- _Exercise goal_
Set down exactly each line of the entries below, beginning at the one that contains "have hst : ((forL" and ending at the last, and no others.

- _Data extract_
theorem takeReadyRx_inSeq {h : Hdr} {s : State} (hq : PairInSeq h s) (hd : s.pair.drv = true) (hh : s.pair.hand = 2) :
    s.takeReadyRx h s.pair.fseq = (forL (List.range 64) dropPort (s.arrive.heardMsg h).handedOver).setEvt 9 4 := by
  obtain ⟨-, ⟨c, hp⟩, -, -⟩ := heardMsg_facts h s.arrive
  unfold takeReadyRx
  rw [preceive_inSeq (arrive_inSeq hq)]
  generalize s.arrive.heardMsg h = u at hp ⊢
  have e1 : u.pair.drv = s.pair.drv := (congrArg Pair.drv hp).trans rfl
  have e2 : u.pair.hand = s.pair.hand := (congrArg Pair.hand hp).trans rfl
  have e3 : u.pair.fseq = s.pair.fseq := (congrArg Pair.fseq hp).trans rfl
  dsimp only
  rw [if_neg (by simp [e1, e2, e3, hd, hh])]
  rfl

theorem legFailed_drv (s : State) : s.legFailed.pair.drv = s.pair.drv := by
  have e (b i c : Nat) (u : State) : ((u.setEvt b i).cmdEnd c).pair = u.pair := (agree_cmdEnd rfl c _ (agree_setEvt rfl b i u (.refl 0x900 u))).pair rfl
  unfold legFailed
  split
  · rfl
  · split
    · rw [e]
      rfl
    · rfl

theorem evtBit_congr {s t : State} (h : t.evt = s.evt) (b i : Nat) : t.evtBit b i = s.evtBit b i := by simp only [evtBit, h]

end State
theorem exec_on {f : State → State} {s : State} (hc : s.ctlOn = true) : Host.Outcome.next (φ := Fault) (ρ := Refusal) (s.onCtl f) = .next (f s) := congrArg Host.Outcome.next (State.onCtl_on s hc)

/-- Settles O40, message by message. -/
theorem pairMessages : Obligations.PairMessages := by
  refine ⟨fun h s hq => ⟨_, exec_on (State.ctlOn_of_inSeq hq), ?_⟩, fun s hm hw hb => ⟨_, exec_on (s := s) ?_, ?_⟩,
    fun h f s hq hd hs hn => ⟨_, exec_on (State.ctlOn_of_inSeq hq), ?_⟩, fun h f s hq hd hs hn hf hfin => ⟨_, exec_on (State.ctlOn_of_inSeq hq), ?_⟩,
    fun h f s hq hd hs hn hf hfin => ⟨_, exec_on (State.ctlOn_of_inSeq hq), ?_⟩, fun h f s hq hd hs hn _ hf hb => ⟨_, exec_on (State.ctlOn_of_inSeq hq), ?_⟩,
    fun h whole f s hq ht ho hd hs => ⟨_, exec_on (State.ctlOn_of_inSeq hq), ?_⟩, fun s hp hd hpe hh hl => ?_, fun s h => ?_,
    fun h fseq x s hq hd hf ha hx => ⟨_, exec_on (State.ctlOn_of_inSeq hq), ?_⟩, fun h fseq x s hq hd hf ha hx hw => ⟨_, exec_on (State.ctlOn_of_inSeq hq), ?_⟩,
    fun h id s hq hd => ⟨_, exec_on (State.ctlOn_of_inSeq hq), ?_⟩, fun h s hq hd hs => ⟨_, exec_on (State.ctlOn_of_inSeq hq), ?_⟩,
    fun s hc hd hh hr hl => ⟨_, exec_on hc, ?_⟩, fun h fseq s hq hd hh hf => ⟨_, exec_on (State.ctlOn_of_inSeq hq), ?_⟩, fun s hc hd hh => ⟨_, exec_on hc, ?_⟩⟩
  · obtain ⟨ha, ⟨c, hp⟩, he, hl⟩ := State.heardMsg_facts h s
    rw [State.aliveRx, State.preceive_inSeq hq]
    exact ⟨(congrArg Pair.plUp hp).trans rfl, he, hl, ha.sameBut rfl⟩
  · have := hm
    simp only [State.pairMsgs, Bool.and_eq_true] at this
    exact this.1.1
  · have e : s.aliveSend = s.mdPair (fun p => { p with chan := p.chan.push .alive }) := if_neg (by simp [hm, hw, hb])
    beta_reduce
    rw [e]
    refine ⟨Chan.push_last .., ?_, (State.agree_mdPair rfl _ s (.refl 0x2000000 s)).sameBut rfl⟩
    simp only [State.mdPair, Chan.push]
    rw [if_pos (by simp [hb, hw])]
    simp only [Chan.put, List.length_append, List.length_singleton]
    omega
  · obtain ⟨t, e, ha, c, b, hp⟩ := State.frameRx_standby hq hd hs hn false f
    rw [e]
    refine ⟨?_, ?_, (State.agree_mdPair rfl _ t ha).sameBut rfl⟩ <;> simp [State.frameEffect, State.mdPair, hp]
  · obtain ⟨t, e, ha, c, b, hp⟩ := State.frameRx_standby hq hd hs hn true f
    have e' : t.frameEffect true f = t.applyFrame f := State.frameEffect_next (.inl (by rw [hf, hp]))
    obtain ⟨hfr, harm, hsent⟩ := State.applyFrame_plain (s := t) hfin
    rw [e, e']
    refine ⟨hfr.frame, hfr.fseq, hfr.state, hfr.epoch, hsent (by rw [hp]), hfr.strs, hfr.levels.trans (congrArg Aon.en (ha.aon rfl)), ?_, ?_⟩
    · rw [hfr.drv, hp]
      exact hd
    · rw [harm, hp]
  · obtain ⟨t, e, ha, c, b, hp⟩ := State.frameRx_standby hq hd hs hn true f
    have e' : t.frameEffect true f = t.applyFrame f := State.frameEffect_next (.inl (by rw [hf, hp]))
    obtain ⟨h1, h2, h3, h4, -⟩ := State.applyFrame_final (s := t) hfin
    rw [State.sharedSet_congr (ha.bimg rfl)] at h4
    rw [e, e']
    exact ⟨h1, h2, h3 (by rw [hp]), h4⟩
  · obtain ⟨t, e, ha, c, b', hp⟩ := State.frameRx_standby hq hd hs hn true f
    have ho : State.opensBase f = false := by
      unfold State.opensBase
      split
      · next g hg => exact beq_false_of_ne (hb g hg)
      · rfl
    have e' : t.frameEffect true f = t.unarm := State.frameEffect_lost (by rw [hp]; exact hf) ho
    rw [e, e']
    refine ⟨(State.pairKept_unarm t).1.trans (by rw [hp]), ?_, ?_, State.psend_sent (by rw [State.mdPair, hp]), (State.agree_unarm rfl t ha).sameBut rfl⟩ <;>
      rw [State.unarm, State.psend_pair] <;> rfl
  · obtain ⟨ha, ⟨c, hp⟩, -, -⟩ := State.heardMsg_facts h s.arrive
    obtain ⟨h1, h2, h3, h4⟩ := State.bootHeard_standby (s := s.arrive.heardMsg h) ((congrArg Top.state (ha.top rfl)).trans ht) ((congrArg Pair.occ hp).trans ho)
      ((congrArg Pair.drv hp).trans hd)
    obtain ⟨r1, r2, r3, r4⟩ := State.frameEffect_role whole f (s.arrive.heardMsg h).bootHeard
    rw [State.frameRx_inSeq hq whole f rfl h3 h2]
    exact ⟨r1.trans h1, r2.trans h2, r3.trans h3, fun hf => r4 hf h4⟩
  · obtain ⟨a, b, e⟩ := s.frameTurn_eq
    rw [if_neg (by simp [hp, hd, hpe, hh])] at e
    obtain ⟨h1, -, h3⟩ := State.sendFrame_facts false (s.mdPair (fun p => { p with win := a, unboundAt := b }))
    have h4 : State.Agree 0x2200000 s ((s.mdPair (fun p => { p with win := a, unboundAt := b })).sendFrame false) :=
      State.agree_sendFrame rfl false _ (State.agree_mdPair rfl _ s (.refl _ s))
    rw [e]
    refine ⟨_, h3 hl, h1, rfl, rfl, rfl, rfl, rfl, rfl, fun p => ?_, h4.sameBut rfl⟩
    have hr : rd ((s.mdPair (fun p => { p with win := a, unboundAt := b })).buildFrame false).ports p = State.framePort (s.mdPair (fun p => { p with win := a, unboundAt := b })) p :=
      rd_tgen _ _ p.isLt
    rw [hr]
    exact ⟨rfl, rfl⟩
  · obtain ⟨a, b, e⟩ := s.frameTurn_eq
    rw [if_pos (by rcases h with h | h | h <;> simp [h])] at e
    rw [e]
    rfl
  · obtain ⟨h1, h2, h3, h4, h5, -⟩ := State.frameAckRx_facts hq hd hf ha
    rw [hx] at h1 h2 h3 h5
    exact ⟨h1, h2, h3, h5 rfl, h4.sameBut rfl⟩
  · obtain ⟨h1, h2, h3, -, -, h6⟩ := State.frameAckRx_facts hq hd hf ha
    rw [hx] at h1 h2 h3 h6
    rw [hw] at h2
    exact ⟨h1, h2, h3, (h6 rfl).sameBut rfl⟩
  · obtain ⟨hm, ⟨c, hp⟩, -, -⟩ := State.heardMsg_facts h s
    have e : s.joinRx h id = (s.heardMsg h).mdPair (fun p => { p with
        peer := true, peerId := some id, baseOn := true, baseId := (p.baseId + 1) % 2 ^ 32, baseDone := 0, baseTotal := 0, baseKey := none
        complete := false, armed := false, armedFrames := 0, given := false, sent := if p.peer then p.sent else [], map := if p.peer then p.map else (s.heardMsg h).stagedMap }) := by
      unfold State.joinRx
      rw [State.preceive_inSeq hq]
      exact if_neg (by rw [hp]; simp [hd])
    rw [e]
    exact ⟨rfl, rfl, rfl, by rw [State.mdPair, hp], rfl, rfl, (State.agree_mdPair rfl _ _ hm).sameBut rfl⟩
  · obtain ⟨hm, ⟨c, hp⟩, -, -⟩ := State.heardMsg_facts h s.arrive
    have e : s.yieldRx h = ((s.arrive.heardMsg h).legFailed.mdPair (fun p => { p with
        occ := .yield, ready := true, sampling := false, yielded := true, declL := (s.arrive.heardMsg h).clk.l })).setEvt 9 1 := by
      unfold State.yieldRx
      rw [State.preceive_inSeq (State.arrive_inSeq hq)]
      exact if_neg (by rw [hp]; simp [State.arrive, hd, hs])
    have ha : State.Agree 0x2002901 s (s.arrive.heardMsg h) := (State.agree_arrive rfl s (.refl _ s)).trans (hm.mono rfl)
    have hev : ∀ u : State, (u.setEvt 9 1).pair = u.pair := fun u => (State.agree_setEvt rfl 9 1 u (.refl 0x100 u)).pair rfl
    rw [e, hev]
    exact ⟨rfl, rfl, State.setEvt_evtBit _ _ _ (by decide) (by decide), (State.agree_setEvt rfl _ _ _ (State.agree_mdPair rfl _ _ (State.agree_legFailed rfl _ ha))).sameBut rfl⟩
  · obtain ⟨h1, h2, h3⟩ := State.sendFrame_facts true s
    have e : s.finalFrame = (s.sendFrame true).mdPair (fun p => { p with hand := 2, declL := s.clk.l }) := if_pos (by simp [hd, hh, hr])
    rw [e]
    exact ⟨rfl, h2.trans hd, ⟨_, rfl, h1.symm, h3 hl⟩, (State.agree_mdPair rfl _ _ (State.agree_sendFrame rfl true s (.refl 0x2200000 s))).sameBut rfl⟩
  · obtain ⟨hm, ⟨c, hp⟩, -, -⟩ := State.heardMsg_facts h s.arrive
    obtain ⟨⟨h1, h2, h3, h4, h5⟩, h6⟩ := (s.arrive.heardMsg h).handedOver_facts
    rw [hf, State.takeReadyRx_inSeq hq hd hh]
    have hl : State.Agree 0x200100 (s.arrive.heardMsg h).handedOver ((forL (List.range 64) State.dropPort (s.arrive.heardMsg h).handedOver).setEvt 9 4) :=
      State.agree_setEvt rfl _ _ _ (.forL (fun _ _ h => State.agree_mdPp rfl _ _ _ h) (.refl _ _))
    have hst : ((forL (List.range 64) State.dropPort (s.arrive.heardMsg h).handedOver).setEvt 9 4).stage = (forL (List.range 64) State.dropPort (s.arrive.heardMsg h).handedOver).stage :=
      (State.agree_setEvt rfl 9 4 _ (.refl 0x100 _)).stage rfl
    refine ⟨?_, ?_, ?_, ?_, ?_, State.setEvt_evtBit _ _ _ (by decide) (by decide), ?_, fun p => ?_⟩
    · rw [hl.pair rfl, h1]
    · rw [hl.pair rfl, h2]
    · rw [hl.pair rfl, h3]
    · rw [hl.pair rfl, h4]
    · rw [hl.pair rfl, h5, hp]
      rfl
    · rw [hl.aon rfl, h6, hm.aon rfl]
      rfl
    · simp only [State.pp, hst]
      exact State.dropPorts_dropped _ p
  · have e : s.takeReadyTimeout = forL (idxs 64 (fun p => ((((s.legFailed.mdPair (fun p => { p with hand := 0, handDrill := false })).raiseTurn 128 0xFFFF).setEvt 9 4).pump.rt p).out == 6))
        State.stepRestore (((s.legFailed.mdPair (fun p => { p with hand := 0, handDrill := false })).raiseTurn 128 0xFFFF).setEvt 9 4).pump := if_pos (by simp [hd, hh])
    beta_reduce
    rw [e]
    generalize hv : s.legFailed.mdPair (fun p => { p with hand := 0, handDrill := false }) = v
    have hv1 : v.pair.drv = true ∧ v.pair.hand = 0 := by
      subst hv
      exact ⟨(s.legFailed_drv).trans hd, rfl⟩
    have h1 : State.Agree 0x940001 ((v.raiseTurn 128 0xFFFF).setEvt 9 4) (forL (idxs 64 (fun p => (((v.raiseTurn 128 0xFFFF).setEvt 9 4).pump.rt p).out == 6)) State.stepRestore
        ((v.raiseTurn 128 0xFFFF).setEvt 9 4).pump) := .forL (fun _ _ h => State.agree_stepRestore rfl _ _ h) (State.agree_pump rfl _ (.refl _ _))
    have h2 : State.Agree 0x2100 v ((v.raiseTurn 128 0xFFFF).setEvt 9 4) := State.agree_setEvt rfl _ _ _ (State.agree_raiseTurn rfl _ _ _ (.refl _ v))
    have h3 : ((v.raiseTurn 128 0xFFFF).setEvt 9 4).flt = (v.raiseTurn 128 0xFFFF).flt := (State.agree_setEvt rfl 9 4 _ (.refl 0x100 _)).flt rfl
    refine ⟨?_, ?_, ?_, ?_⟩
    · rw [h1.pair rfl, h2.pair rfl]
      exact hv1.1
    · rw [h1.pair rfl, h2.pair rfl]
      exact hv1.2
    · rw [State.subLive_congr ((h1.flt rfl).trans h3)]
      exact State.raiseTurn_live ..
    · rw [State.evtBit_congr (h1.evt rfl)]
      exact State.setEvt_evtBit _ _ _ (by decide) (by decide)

- _Answer to the problem_
    have hst : ((forL (List.range 64) State.dropPort (s.arrive.heardMsg h).handedOver).setEvt 9 4).stage = (forL (List.range 64) State.dropPort (s.arrive.heardMsg h).handedOver).stage :=
      (State.agree_setEvt rfl 9 4 _ (.refl 0x100 _)).stage rfl
    refine ⟨?_, ?_, ?_, ?_, ?_, State.setEvt_evtBit _ _ _ (by decide) (by decide), ?_, fun p => ?_⟩
    · rw [hl.pair rfl, h1]
    · rw [hl.pair rfl, h2]
    · rw [hl.pair rfl, h3]
    · rw [hl.pair rfl, h4]
    · rw [hl.pair rfl, h5, hp]
      rfl
    · rw [hl.aon rfl, h6, hm.aon rfl]
      rfl
    · simp only [State.pp, hst]
      exact State.dropPorts_dropped _ p
  · have e : s.takeReadyTimeout = forL (idxs 64 (fun p => ((((s.legFailed.mdPair (fun p => { p with hand := 0, handDrill := false })).raiseTurn 128 0xFFFF).setEvt 9 4).pump.rt p).out == 6))
        State.stepRestore (((s.legFailed.mdPair (fun p => { p with hand := 0, handDrill := false })).raiseTurn 128 0xFFFF).setEvt 9 4).pump := if_pos (by simp [hd, hh])
    beta_reduce
    rw [e]
    generalize hv : s.legFailed.mdPair (fun p => { p with hand := 0, handDrill := false }) = v
    have hv1 : v.pair.drv = true ∧ v.pair.hand = 0 := by
      subst hv
      exact ⟨(s.legFailed_drv).trans hd, rfl⟩
    have h1 : State.Agree 0x940001 ((v.raiseTurn 128 0xFFFF).setEvt 9 4) (forL (idxs 64 (fun p => (((v.raiseTurn 128 0xFFFF).setEvt 9 4).pump.rt p).out == 6)) State.stepRestore
        ((v.raiseTurn 128 0xFFFF).setEvt 9 4).pump) := .forL (fun _ _ h => State.agree_stepRestore rfl _ _ h) (State.agree_pump rfl _ (.refl _ _))
    have h2 : State.Agree 0x2100 v ((v.raiseTurn 128 0xFFFF).setEvt 9 4) := State.agree_setEvt rfl _ _ _ (State.agree_raiseTurn rfl _ _ _ (.refl _ v))
    have h3 : ((v.raiseTurn 128 0xFFFF).setEvt 9 4).flt = (v.raiseTurn 128 0xFFFF).flt := (State.agree_setEvt rfl 9 4 _ (.refl 0x100 _)).flt rfl
    refine ⟨?_, ?_, ?_, ?_⟩
    · rw [h1.pair rfl, h2.pair rfl]
      exact hv1.1
    · rw [h1.pair rfl, h2.pair rfl]
      exact hv1.2
    · rw [State.subLive_congr ((h1.flt rfl).trans h3)]
      exact State.raiseTurn_live ..
    · rw [State.evtBit_congr (h1.evt rfl)]
      exact State.setEvt_evtBit _ _ _ (by decide) (by decide)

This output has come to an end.